### Extracted data entries:
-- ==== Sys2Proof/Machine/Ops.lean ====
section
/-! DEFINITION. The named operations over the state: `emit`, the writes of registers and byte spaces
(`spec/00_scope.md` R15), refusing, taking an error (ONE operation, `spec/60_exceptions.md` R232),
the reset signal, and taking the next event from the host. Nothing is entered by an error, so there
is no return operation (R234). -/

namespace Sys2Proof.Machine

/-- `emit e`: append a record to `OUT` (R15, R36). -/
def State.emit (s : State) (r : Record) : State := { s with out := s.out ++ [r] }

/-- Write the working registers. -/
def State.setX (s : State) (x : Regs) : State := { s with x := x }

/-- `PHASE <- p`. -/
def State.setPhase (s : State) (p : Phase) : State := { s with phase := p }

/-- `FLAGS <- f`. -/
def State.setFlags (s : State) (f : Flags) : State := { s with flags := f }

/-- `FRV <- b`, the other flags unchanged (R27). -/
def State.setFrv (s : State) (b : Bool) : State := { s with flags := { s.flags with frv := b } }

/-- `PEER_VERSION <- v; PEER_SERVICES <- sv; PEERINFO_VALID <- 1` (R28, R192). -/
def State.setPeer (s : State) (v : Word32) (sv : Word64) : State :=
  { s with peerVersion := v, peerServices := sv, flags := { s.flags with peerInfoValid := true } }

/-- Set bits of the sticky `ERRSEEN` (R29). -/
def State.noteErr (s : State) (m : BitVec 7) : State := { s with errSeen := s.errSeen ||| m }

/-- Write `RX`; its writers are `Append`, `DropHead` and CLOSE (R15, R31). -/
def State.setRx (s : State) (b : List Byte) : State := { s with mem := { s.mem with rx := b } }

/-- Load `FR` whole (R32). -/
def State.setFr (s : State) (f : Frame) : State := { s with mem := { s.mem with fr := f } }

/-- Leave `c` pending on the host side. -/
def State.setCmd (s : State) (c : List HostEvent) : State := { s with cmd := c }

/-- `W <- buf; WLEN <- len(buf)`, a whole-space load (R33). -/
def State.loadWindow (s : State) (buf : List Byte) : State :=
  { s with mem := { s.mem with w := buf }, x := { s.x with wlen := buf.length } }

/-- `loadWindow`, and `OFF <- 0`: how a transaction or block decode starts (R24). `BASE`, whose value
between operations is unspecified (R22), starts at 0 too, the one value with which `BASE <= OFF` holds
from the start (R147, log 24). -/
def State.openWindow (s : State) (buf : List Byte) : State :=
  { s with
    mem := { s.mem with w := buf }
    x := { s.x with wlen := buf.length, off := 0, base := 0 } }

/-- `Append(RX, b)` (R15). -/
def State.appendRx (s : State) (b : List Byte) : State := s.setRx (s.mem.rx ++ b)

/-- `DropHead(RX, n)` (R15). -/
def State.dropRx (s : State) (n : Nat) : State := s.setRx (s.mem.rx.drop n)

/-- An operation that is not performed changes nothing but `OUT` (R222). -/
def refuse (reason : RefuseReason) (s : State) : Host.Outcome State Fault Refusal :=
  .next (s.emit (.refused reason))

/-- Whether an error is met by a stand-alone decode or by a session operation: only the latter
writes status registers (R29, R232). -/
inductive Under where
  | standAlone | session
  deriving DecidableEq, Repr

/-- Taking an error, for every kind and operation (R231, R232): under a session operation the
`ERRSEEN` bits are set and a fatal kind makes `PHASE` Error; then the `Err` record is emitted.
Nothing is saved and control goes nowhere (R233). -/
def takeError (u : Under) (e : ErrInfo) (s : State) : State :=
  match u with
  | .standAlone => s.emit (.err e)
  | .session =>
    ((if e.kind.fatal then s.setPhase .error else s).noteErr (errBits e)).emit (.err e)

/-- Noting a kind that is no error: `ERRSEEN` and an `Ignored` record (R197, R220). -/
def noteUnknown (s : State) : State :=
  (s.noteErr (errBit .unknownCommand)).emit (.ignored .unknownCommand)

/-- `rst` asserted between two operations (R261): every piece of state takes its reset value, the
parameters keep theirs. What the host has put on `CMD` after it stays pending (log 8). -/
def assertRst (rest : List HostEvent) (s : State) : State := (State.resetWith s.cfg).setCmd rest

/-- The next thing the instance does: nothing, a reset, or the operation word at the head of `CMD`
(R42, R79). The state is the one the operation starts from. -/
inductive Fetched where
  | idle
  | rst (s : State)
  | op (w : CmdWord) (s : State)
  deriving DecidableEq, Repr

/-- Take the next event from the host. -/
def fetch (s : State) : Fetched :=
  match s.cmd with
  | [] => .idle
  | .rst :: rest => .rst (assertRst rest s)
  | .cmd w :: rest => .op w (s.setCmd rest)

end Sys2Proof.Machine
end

...

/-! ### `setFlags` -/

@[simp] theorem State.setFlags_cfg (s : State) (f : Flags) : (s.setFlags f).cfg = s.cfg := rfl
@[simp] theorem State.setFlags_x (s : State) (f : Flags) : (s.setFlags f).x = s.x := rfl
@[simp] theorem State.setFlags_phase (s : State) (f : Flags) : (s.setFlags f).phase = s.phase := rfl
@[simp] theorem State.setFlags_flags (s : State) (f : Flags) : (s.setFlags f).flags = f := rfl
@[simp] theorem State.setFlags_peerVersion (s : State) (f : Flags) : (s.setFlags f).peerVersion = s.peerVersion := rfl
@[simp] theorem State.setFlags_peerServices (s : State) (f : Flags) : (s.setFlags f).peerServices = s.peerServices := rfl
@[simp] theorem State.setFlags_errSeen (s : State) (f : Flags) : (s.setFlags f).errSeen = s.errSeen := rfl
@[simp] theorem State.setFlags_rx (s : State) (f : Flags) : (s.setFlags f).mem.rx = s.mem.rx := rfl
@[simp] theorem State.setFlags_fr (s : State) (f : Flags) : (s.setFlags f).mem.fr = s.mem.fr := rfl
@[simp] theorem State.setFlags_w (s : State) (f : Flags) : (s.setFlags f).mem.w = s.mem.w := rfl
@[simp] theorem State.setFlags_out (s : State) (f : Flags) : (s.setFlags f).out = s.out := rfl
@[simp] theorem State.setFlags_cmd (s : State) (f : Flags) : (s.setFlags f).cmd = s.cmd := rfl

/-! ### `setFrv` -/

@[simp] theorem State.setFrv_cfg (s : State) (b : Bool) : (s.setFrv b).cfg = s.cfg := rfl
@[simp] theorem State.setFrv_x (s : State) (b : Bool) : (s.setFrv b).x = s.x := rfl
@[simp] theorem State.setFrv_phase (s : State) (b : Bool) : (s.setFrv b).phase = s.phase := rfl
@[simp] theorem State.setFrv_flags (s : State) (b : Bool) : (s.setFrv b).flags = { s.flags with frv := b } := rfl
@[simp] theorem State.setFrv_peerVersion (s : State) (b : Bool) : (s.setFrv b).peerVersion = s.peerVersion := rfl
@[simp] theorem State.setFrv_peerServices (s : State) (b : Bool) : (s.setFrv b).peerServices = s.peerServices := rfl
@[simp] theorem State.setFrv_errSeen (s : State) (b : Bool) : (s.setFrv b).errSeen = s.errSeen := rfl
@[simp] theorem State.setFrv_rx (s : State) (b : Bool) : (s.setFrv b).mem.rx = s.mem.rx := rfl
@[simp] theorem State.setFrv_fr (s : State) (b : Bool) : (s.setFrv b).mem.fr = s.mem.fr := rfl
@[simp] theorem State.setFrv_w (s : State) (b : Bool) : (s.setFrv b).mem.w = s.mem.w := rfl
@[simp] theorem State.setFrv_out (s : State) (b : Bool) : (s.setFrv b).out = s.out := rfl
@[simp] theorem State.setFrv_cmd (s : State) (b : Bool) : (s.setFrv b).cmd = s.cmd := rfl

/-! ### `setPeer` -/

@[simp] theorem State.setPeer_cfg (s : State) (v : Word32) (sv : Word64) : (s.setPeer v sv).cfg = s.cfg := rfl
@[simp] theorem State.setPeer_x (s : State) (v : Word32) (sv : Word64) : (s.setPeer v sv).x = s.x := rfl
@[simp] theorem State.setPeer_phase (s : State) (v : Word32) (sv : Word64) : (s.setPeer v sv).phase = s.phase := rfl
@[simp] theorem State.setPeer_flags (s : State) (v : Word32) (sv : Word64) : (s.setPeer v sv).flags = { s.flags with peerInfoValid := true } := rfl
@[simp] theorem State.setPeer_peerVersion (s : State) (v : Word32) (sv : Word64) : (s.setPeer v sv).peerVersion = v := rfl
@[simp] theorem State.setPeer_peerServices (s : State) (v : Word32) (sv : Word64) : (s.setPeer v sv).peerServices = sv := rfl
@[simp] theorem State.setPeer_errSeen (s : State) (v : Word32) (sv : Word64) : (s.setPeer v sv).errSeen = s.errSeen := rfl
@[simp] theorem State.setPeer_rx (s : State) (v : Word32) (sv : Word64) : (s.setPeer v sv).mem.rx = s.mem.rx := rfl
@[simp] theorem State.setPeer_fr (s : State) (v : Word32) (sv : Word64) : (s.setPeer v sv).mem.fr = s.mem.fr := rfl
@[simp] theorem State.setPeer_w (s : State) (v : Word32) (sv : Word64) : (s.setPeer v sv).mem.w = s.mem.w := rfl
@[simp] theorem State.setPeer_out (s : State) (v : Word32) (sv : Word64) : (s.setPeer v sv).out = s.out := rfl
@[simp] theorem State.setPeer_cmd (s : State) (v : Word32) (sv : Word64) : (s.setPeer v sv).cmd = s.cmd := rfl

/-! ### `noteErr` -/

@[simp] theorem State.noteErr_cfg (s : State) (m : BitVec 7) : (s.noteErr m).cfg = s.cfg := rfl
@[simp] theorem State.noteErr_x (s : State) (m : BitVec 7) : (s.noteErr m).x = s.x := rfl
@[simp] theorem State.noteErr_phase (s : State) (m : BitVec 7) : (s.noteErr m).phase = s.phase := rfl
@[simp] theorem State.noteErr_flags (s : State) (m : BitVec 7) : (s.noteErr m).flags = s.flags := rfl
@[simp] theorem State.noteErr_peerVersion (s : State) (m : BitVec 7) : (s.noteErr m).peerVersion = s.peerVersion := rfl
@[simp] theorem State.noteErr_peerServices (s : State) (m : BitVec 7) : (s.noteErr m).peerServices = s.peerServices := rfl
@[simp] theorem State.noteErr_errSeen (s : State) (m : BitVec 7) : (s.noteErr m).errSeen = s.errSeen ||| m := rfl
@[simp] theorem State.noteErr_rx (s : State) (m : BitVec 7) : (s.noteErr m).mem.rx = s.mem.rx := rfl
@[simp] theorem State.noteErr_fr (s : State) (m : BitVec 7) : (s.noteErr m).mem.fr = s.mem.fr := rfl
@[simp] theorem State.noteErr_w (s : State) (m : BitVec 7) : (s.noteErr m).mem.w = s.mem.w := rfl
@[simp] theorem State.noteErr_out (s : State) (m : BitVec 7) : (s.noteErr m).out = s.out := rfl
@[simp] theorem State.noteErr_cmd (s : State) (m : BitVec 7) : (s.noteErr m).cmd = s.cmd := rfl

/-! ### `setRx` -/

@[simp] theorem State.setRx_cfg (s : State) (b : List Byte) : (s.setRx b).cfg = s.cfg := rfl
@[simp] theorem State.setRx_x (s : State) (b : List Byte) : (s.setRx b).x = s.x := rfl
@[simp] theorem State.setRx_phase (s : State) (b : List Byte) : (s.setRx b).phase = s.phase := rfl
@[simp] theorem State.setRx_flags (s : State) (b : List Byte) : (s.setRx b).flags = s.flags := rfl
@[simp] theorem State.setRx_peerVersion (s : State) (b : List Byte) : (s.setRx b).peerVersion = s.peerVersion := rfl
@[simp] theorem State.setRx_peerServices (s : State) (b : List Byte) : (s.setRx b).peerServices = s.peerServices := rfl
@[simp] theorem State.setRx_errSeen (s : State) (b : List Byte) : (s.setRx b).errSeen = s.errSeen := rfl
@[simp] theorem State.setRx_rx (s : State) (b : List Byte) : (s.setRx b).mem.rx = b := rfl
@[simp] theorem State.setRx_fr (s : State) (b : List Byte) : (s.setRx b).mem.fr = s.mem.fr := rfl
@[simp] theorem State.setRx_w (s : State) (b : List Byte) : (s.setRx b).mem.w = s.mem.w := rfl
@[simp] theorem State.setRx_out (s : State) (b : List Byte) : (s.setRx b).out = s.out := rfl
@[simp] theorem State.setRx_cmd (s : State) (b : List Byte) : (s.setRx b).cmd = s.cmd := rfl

--

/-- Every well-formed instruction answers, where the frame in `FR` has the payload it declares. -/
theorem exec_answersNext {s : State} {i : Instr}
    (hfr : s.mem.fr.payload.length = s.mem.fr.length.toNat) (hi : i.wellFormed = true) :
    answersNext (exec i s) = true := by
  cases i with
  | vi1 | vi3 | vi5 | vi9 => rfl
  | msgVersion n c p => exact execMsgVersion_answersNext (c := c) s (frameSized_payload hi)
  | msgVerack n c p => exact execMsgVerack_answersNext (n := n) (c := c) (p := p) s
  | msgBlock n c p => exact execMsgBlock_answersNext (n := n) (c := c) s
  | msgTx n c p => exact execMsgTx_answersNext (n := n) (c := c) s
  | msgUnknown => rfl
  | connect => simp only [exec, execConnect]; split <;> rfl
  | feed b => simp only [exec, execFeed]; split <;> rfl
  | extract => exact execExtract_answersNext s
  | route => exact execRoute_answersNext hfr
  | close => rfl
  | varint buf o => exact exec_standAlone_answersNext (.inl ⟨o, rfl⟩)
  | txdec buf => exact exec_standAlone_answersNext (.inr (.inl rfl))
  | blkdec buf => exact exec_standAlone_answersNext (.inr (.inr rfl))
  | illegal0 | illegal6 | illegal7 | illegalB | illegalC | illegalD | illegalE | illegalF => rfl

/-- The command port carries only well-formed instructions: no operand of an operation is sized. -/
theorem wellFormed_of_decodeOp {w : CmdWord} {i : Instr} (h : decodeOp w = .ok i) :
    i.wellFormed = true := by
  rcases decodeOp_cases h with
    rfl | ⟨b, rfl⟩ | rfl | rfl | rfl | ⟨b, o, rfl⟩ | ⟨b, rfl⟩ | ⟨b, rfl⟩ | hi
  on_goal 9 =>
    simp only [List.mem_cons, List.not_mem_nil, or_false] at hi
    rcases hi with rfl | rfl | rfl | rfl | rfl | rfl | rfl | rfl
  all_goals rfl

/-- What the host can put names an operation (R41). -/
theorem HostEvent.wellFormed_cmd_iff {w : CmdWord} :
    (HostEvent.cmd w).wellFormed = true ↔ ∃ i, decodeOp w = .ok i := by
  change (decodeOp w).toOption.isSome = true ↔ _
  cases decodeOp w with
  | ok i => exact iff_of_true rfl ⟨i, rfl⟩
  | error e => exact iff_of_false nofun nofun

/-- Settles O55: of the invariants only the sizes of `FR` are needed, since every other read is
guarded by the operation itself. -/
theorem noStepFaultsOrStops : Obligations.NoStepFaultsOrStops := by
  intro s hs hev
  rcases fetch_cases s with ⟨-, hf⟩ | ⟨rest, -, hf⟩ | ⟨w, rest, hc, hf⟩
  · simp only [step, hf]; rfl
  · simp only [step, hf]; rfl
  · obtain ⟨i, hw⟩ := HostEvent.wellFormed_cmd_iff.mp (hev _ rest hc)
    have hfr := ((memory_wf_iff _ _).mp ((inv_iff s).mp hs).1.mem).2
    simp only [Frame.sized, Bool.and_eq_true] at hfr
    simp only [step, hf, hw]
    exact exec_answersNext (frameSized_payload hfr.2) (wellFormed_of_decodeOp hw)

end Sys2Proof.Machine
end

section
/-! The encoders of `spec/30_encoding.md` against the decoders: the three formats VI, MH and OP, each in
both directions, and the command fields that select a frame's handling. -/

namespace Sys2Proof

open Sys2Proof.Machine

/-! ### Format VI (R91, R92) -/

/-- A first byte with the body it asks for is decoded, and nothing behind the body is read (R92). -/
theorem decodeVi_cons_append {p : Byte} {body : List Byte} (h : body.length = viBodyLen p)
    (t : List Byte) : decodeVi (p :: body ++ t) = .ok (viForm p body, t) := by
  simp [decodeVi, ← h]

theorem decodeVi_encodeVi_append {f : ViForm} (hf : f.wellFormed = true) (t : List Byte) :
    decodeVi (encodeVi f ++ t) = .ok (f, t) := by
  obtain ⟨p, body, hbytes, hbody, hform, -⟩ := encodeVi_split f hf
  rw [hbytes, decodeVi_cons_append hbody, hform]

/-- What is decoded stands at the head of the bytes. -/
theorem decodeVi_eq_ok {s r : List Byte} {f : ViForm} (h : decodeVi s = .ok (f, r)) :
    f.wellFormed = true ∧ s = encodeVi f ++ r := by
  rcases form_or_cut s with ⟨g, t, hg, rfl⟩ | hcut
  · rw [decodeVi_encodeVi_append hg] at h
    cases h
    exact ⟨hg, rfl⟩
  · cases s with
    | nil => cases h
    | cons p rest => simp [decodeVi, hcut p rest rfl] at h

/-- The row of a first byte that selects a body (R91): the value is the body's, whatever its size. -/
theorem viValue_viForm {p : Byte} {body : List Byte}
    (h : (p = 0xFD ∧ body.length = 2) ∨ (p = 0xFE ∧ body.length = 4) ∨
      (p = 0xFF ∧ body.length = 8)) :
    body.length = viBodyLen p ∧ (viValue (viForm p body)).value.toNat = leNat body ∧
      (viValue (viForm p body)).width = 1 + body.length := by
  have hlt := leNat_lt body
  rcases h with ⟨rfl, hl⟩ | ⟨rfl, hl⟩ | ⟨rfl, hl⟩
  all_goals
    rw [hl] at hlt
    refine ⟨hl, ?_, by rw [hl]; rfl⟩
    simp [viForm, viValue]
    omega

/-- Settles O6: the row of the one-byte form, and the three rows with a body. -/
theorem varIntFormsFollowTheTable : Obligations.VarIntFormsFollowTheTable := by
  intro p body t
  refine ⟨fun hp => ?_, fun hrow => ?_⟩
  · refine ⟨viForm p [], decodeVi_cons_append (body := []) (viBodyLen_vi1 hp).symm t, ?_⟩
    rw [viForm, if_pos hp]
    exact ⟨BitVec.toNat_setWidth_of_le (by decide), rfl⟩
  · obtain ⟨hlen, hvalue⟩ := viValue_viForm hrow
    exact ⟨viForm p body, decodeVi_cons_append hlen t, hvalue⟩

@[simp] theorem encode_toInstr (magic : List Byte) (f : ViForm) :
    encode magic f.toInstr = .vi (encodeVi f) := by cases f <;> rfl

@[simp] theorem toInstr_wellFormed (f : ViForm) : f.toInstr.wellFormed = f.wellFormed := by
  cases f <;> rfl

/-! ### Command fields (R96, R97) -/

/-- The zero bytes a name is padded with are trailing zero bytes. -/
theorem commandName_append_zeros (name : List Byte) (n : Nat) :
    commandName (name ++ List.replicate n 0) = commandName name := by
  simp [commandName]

### What you should do:
Every line containing the string "hcut" is required; copy each such line from the data.

### Response area:
  rcases form_or_cut s with ⟨g, t, hg, rfl⟩ | hcut
    | cons p rest => simp [decodeVi, hcut p rest rfl] at h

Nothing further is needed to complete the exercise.